21Y mostró lo que Él hizo a toda la raza humana, como Dios se representó a sí mismo en Jesucristo. Él expresó Su opinión a la raza humana para perdonar y amar a aquellos quienes no merecían el amor. Y yo me pregunto en esta mañana de Pascua, cuánto fallamos en ésto. Podríamos amar a aquéllos que nos aman, pero Él amó a aquéllos que no Lo amaban.
22Él fue la más grande, y primera representación del amor que alguna vez tocó la tierra, y fue despreciado por aquéllos quienes vivieron sobre la tierra, a los cuales Él amó. Ningún hombre podría jamás amar como Él. Y ningún hombre fue tan odiado como Él. Ellos lo odiaron y lo despreciaron y lo rechazaron, pero eso no detuvo Su amor. Ellos se rieron cuando Él estaba colgado sobre la cruz, después de esa vida que Él había vivido y que no había hecho nada más que buenas cosas, perdonando al culpable, sanando a los enfermos, y haciendo cosas que eran buenas. Cuando Él respiró por última vez sobre la cruz, con el vulgar y grotesco escupo de ellos en Su rostro sagrado, Él clamó con un corazón lleno de amor: “Padre, perdónales porque no saben lo que hacen”.

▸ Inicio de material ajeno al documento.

/-- A line is put into slice i's cache. When its set is full, the least recently used line of the set leaves: a dirty
home line is written back, a borrowed line is returned to its home slice, whose set may overflow in its turn, a copy is dropped
(R607, R611, R620). With no cache ways the line's bytes go to the channel at once (R612). -/
def State.putLineN : Nat → State → Nat → Nat → Nat → CLine → State
  | 0, s, _, i, _, l => (s.modSlice i fun x => x.put l).noteMeridian i
  | fuel + 1, s, n, i, cls, l =>
    let sl := (s.slice i).put l
    let inSet := sl.lines.filter fun m => setOf m.line == setOf l.line
    if s.cacheWays i = 0 then s.writeBack n i cls l
    else if inSet.length ≤ s.cacheWays i then (s.modSlice i fun _ => sl).noteMeridian i
    else
      match inSet.getLast? with
      | Option.none => s
      | some v =>
        let t := s.modSlice i fun _ => sl.remove v.line
        match v.kind with
        | .copy => t.noteMeridian i
        | .home => (t.writeBack n i cls v).noteMeridian i
        | .borrowed =>
          let h := s.homeOf n (v.line * 128)
          let u := t.modSlice h fun hs => { hs with
            tracker := hs.tracker.map fun e => if e.line == v.line then { e with borrower := Option.none } else e }
          State.putLineN fuel (u.noteMeridian i) n h cls (((u.slice h).home v.line).merge v)

/-- Each return leaves one borrowed line fewer, so as many steps as there are borrowed lines, and two more, are enough. -/
def State.putLine (s : State) (n i cls : Nat) (l : CLine) : State :=
  State.putLineN ((s.slices.map fun e => e.2.lines.countP fun x => x.kind == .borrowed).foldl (· + ·) 2) s n i cls l

/-- The recall of a borrowed line and the invalidation of its copies, whole (R618): the borrower returns its dirty
sectors and drops the line; every copy is dropped. -/
def State.settleLine (s : State) (n h line : Nat) (dropCopies : Bool) : State :=
  match (s.slice h).tracker.find? fun e => e.line == line with
  | Option.none => s
  | some e =>
    let s1 := match e.borrower with
      | Option.none => s
      | some b =>
        match (s.slice b).find line with
        | Option.none => s
        | some l =>
          let t := s.modSlice b fun sl => sl.remove line
          ((t.countSat (F.MSL_TRACKER_RECALLS h)).putLine n h cDYN (((t.slice h).home line).merge l)).noteMeridian b
    let s2 := if dropCopies then
        overList e.copies s1 fun u c => (u.modSlice c fun sl => sl.remove line).noteMeridian c
      else s1
    let e' : Tracker := { e with borrower := Option.none, copies := if dropCopies then [] else e.copies }
    (s2.modSlice h fun hs => { hs with
      tracker := if e'.copies.isEmpty && e'.reserved.isNone then hs.tracker.filter fun x => x.line != line
        else hs.tracker.map fun x => if x.line == line then e' else x }).noteMeridian h

/-- A sector is present in full in a line: fetched, or every byte of it written (R608, R610). -/
def CLine.has (l : CLine) (i : Nat) : Bool :=
  l.present.testBit i || (l.dirty.countP fun o => o / 32 == i) == 32

/-- The sectors of a mask that the line does not hold in full. -/
def CLine.missing (l : CLine) (mask : Nat) : Nat :=
  (List.range 4).foldl (fun m i => if mask.testBit i && !l.has i then m + 2 ^ i else m) 0

/-- Fetched sectors supply the bytes that have not been written, with the poison of their words (R609). -/
def CLine.fill (l : CLine) (hbm : PMem) (key mask : Nat) : CLine :=
  let offs := (List.range 128).filter fun o => mask.testBit (o / 32) && !l.dirty.contains o
  let data := offs.foldl (fun d o =>
    match hbm.bytes.find? fun e => e.1 == key + o with
    | some e => smPut d o e.2
    | Option.none => smDel d o) l.data
  let words := (offs.map (· / 8)).eraseDups
  { l with
    data := data
    poison := words.foldl (fun p w => if hbm.poisoned (key / 8 + w) then insertNat p w else p) l.poison
    present := l.present ||| mask }

/-- The missing sectors of an external line fetched from its channel at once, for the engines that access a home slice
as one step; a hit counts as a hit (MSL_EXT_HITS, MSL_EXT_MISSES). -/
def State.fetchLine (s : State) (n i line mask cls : Nat) : State :=
  let l := (s.slice i).home line
  let need := l.missing mask
  if need = 0 then (s.modSlice i fun sl => sl.put l).countMod (F.MSL_EXT_HITS_HITS i)
  else
    let (ch, c) := s.chanOf n (line * 128)
    let t := (s.countMod (F.MSL_EXT_MISSES_MISSES i)).chargeFetch n ch cls (popCount4 need)
    let l' := l.fill (s.hbmView ch) (hbmKey ch c) need
    if s.cacheWays i = 0 then t.modSlice i fun sl => sl.put l' else t.putLine n i cls l'

/-- With no cache ways the slice keeps no line (R612): what a forwarded access staged is dropped. -/
def State.dropStaged (s : State) (i line : Nat) : State :=
  if s.cacheWays i = 0 then s.modSlice i fun sl => sl.remove line else s

/-! ### Compressed lines (R600 to R605, R895) -/

/-- The 32 words of a compressed line; unwritten bytes count as 0 (R895). -/
def compWords (m : PMem) (base : Nat) : List Nat :=
  (List.range 32).map fun w => fromBytes ((List.range 4).map fun b => smGet m.bytes 0 (base + 4 * w + b))

/-- The fewest sectors a line is stored in (R600, R602). -/
def sectorsFor (words : List Nat) (poisoned : Bool) : Nat :=
  let w0 := words.headD 0
  let nz := words.countP (· ≠ 0)
  let near (lo hi : Int) : Bool := words.all fun w =>
    let d := toSigned 32 (w + 2 ^ 32 - w0)
    decide (lo ≤ d ∧ d ≤ hi)
  if poisoned then 4
  else if nz = 0 then 0
  else if nz ≤ 7 ∨ near (-64) 63 then 1
  else if nz ≤ 15 ∨ near (-16384) 16383 then 2
  else if nz ≤ 23 then 3
  else 4

/-- Overflow frames a quad of total T uses (R601). -/
def quadFrames (t : Nat) : Nat := if t ≤ 4 then 0 else ceilDiv t 4 - 1
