/-- The examination of a submission ring's record (R274, R303). A record that restarts the ring is not stale, and
STALE_COUNT does not count it (DEDUCED, log 149). -/
def State.examine (s : State) (n i : Nat) (r : List Word) : Found :=
  let p := (r.getD 0 0).toNat
  let gen := s.fld (F.RING_GEN_VALUE n i)
  let g := (r.getD 1 0).toNat
  let rsvdFlags := decide (2 ≤ (r.getD 2 0).toNat)
  let overrun := decide (s.ringLen n i < ahead p (s.consumed n i))
  let stopped := s.ringState n i == qSTOPPED
  if torn r then { torn := true, state := s.countSat (F.RING_POLL_STATS_TORN_COUNT n) }
  else if g ≠ gen then
    if stopped && g == (gen + 1) % 2 ^ 32 && !rsvdFlags && !overrun then
      let t := (s.setFld (F.RING_GEN_VALUE n i) g).setFld (F.RING_STATUS_STATE n i) qRUNNING
      { fresh := true
        state := ((t.setFld (F.RING_PRODUCER_SEEN_PRODUCER_SEEN n i) p).setFld (F.RING_STATUS_PAUSED n i)
          (bit ((r.getD 2 0).getLsbD 0))).noteStatus n i }
    else { state := s.countSat (F.RING_POLL_STATS_STALE_COUNT n) }
  else if rsvdFlags then { state := if stopped then s else s.doorbellStop n i 14 }
  else if overrun then { state := if stopped then s else s.doorbellStop n i 15 }
  else { fresh := p != s.producerSeen n i, state := s.takeRecord n i r }

/-- The examination of the completion ring's record (R278). -/
def State.examineCq (s : State) (n : Nat) (r : List Word) : Found :=
  let c := r.getD 0 0
  if torn r then { torn := true, state := s.countSat (F.RING_POLL_STATS_TORN_COUNT n) }
  else if r.getD 1 0 ≠ 0 ∨ r.getD 2 0 ≠ 0 ∨ s.cqLen n < ahead (s.produced n) c.toNat then
    { state := if s.on (F.RING_VF_STATUS_CQ_ERR n) then s else (s.raise (F.RING_VF_STATUS_CQ_ERR n)).noteStatus n 8 }
  else
    let t := s.modVf n fun v => { v with consumer := c }
    { fresh := c != (s.vf n).consumer && !(s.vf n).held.isEmpty
      state := if s.on (F.RING_VF_STATUS_CQ_ERR n) then (t.lower (F.RING_VF_STATUS_CQ_ERR n)).noteStatus n 8 else t }

/-- A WAIT is in progress in VF n. -/
def State.waits (s : State) (n : Nat) : Bool :=
  ((s.vf n).rings.flatMap Ring.descs).any fun d => d.type = tyWAIT && d.phase = .running

/-- The interval after a poll (R284). -/
def State.nextInterval (s : State) (n : Nat) (fresh tornSeen : Bool) : Nat :=
  let lo := s.fld F.RWE_POLL_POLL_MIN_US
  if fresh || tornSeen || s.waits n || s.on (F.RING_VF_STATUS_COMPLETION_STALL n) then lo
  else max lo (min (2 * (s.vf n).interval) (s.fld F.RWE_POLL_POLL_MAX_US))

/-- HOST_ERR after a failed host request (R234). -/
def State.hostError (s : State) (e : HostError) : State :=
  match e with
  | .ur => s.raise F.HOST_ERR_DMA_UR
  | .ca => s.raise F.HOST_ERR_DMA_CA

/-- A completion arrived poisoned for region n (R235). -/
def State.hostPoison (s : State) (n : Nat) : State := (s.raise F.HOST_ERR_POISON_IN).poisonIn kHostIn 0 (some n)

/-- What a host read that failed, or came back poisoned, leaves in the error registers. -/
def State.readEnded (s : State) (n : Nat) (r : FetchEnd) : State :=
  match r with
  | .good => s
  | .error e => s.hostError e
  | .timeout => s.raise F.HOST_ERR_DMA_TIMEOUT
  | .poisoned => s.hostPoison n

/-- A wake hint for VF n: Ring Watch polls it at once, and its interval is at the least (R243, R284). -/
def State.takeHint (s : State) (n : Nat) : State :=
  s.modVf n fun v => { v with hintPending := true, interval := s.fld F.RWE_POLL_POLL_MIN_US }

/-- One poll of VF n (R274, R278, R284): one 144-byte read of its doorbell page, and its examination: whether it found new
work, and the state after it. A read that failed, or that came back poisoned, finds nothing. -/
def State.poll (s : State) (n : Nat) (r : PollRead) : Bool × State :=
  let s := s.hostReadOut (n + 1) (s.dbBase n) 144
  if r.result ≠ .good then
    (false, (s.readEnded n r.result).modVf n fun v => { v with interval := s.nextInterval n false false, hintPending := false })
  else
    let start : Found := { state := s }
    let rings := (List.range 8).foldl (fun (f : Found) i =>
      let st := f.state.ringState n i
      if st = qRUNNING ∨ st = qSTOPPED then
        let g := f.state.examine n i (r.records.getD i [])
        { fresh := f.fresh || g.fresh, torn := f.torn || g.torn, state := g.state }
      else f) start
    let f := if rings.state.on (F.RING_ENABLE_CQ n) then
        let g := rings.state.examineCq n r.cq
        { fresh := rings.fresh || g.fresh, torn := rings.torn || g.torn, state := g.state }
      else rings
    (f.fresh, f.state.modVf n fun v =>
      { v with interval := f.state.nextInterval n f.fresh f.torn, tornLast := f.torn, hintPending := false })

/-- RING_WATCH_POLL (R282 to R284) in M0 and M1; an M2 poll is a poll excursion. -/
def execRingWatchPoll (vf : Fin 32) (r : PollRead) (s : State) : Host.Outcome State Fault Refusal :=
  if s.polls vf && s.fld F.PWR_STATE_STATE ≠ 2 then done (s.poll vf r).2 else done s

/-! ### Held records (R315) -/

/-- Held records are written while the completion ring has room, and waiting ones take their places. -/
def State.flushHeld : Nat → Nat → State → State
  | 0, _, s => s
  | fuel + 1, n, s =>
    let v := s.vf n
    match v.held with
    | [] => s
    | r :: rest =>
      if s.cqFull n then s
      else
        let t := s.modVf n fun v => { v with held := rest ++ v.waiting.take 1, waiting := v.waiting.drop 1 }
        State.flushHeld fuel n ((t.noteHeld n).writeRecord n r)

/-- HELD_RECORDS_FLUSH (R315): the held records are written in order, and COMPLETION_STALL clears when none is left. -/
def execHeldRecordsFlush (vf : Fin 32) (s : State) : Host.Outcome State Fault Refusal :=
  if s.mayRequest (vf + 1) then
    let v := s.vf vf
    done (State.flushHeld (v.held.length + v.waiting.length) vf s)
  else done s

/-! ### Fetch (R276, R286, R288, R301) -/

/-- Descriptors that ring i may fetch now: published, and at most 16 beyond the oldest that has not started. -/
def State.fetchRoom (s : State) (n i : Nat) : Nat :=
  let unstarted := (s.ring n i).descs.countP fun d => d.phase = .fetched
  min (ahead (s.producerSeen n i) (s.consumed n i)) (17 - unstarted)

/-- A descriptor fails a check: consumed, a FORMAT_ERROR record, the ring STOPPED (R288). -/
def State.rejectDesc (s : State) (n i code : Nat) (d : Desc) : State :=
  let t := (s.countMod (F.RING_CONSUMED_CONSUMED n i)).stopRing n i code
  t.enterRecord n (s.descRecord i { d with status := stFORMAT_ERROR, code := code })

/-- Descriptors arrive in index order; the first that fails a check stops the ring, and the rest are discarded. -/
def State.arriveDescs : List (List Word) → Nat → Nat → State → State
  | [], _, _, s => s
  | ws :: rest, n, i, s =>
    let d : Desc := { index := BitVec.ofNat 32 (s.consumed n i), words := ws }
    let code := s.checkDesc n d
    if code = 0 then
      let (k, t) := s.newId
      State.arriveDescs rest n i ((t.modRing n i fun r => { r with descs := r.descs ++ [{ d with fetchedAs := k }] }).countMod
        (F.RING_CONSUMED_CONSUMED n i))
    else s.rejectDesc n i code d

/-- The reads that fetch `k` descriptors of ring i from its slot of index `c` on, round its end (R230, R272). -/
def State.readSlots (s : State) (n i c k : Nat) : State :=
  let left := s.ringLen n i - c % s.ringLen n i
  let t := s.hostReadOut (n + 1) (s.slotAddr n i c) (64 * min k left)
  t.when (left < k) fun u => u.hostReadOut (n + 1) (s.ringBase n i) (64 * (k - left))

/-- Words in groups of 16. -/
def groups16 : Nat → List Word → List (List Word)
  | 0, _ => []
  | k + 1, l => l.take 16 :: groups16 k (l.drop 16)

/-- The ring engine fetches: in M0 and M1 but for the entry into M2 (R161), and in a wake, in which the HOST clock runs, so
that its end finds the LAUNCHes that wait (R85, R168). -/
def State.engineRuns (s : State) : Bool :=
  s.power.phase = .run && ((s.fld F.PWR_STATE_STATE < 2 && !s.on F.PWR_STATE_M2_ENTERING) || s.power.waking)

/-- DESCRIPTOR_FETCH (R286, R288). A fetch that fails is the FETCH_ERROR of the next descriptor; what its USER_TAG, TYPE
and flags were, nobody has read: they are free values. -/
def execDescriptorFetch (vf : Fin 32) (ring : Fin 8) (result : FetchEnd) (words : List Word) (s : State) :
    Host.Outcome State Fault Refusal :=
  let n := vf.val
  let i := ring.val
  let k := words.length / 16
  let st := s.rgnState n
  if !(s.ringState n i == qRUNNING && (st == rREADY || st == rRUNNING || st == rFAULTED) && s.mayRequest (n + 1)
      && s.engineRuns) then done s
  else if result ≠ .good then
    if s.fetchRoom n i = 0 then done s
    else
      let (v, t) := (s.readSlots n i (s.consumed n i) 1).draw
      let d : Desc := { index := BitVec.ofNat 32 (s.consumed n i)
                        words := [v.setWidth 32, (v >>> 32).setWidth 32] }
      done ((t.readEnded n result).rejectDesc n i 1 d)
  else if k = 0 ∨ s.fetchRoom n i < k then done s
  else done ((State.arriveDescs (groups16 k words) n i (s.readSlots n i (s.consumed n i) k)).noteStatus n i)

/-! ### Completion (R304, R314) -/

/-- The ORDERED descriptors of the faulting LAUNCH's ring that have been fetched complete without running while the
region is FAULTED (R346). -/
def State.abortOrdered (s : State) (n i : Nat) : State :=
  let stop (d : Desc) : Desc := if d.phase = .fetched ∧ d.ordered then d.abort acREGION_FAULT else d
  s.modRing n i fun r => { r with descs := r.descs.map stop }

/-- A LAUNCH that ended with a fault of its region. -/
def State.faultedLaunch (s : State) (n : Nat) (d : Desc) : Bool :=
  d.type == tyLAUNCH && d.status == stREGION_FAULT && s.rgnState n == rFAULTED

/-- DESCRIPTOR_COMPLETE (R304): a descriptor whose work is done, or that completes without running, enters its record;
one that completes without running waits for room, in index order (R314). -/
def execDescriptorComplete (d : DescRef) (s : State) : Host.Outcome State Fault Refusal :=
  match s.desc? d with
  | none => done s
  | some x =>
    let record := x.cr || x.finalStatus != stSUCCESS
    match x.phase with
    | .finished =>
      if record && !s.recordRoom d.vf then done s
      else done ((s.when (s.faultedLaunch d.vf x) fun t => t.abortOrdered d.vf d.ring).retire d.vf d.ring x)
    | .blocked =>
      let first := (s.ring d.vf d.ring).descs.find? fun y => y.phase = .blocked
      if s.recordRoom d.vf && first.map Desc.index == some d.index then done (s.retire d.vf d.ring x) else done s
    | _ => done s

/-- The length of the block at a destination address: up to the next 256-byte boundary, and to the end (R291). -/
def blockLen (dst left : Nat) : Nat := min (256 - dst % 256) left

/-- A host read of a descriptor in progress, or of one that starts with it: COPY from the host, WAIT, LOAD_SCHEDULE. -/
def Desc.readsHost (d : Desc) : Bool :=
  (d.type == tyCOPY && !(d.w 8).testBit 0) || d.type == tyWAIT || d.type == tyLOAD

/-- Where and how much it reads: the present block, the word, the image. -/
def Desc.hostRead (d : Desc) : Nat × Nat :=
  if d.type = tyCOPY then (d.q 2 + d.done, blockLen (d.q 4 + d.done) (d.q 6 - d.done))
  else if d.type = tyWAIT then (d.q 2, 8)
  else (d.q 2, d.q 4)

23Él podía entender. Siendo Dios, Él entiende. Por eso nos pudo amar cuando nosotros no lo merecíamos, porque Él es Dios y Él entiende: “Viviendo, Él me amó”, nunca existió una vida como esa, porque era el amor de Dios expresado.
24Muriendo Él me salvó. Una muerte, cuando en el Jardín del Edén, Dios, Jehová requería…La pena del pecado es muerte, y no podía haber ningún cambio. No podía haber ninguna otra manera que fuera hecho. Porque Dios es Supremo, y Él es infinito, y Él es el Juez de todos los cielos y la tierra. Y la pena del pecado es muerte, y no había nadie que pudiera pagar esta pena por otro. Porque cualquier hombre aunque pudiera morir por otro, pero, para empezar él era culpable. No había nadie de nosotros que pudiera ayudar al otro porque todos éramos culpables: “Nacimos en pecado, formados en iniquidad, venimos al mundo hablando mentiras”. Y no había un rayo de esperanza en ninguna parte. Estábamos condenados a muerte por Dios, y cada criatura que aun se movió sobre la tierra estaba bajo esta gran condenación. Podrían levantarse hombres justos y hacer grandes cosas, pero para comenzar eran pecadores.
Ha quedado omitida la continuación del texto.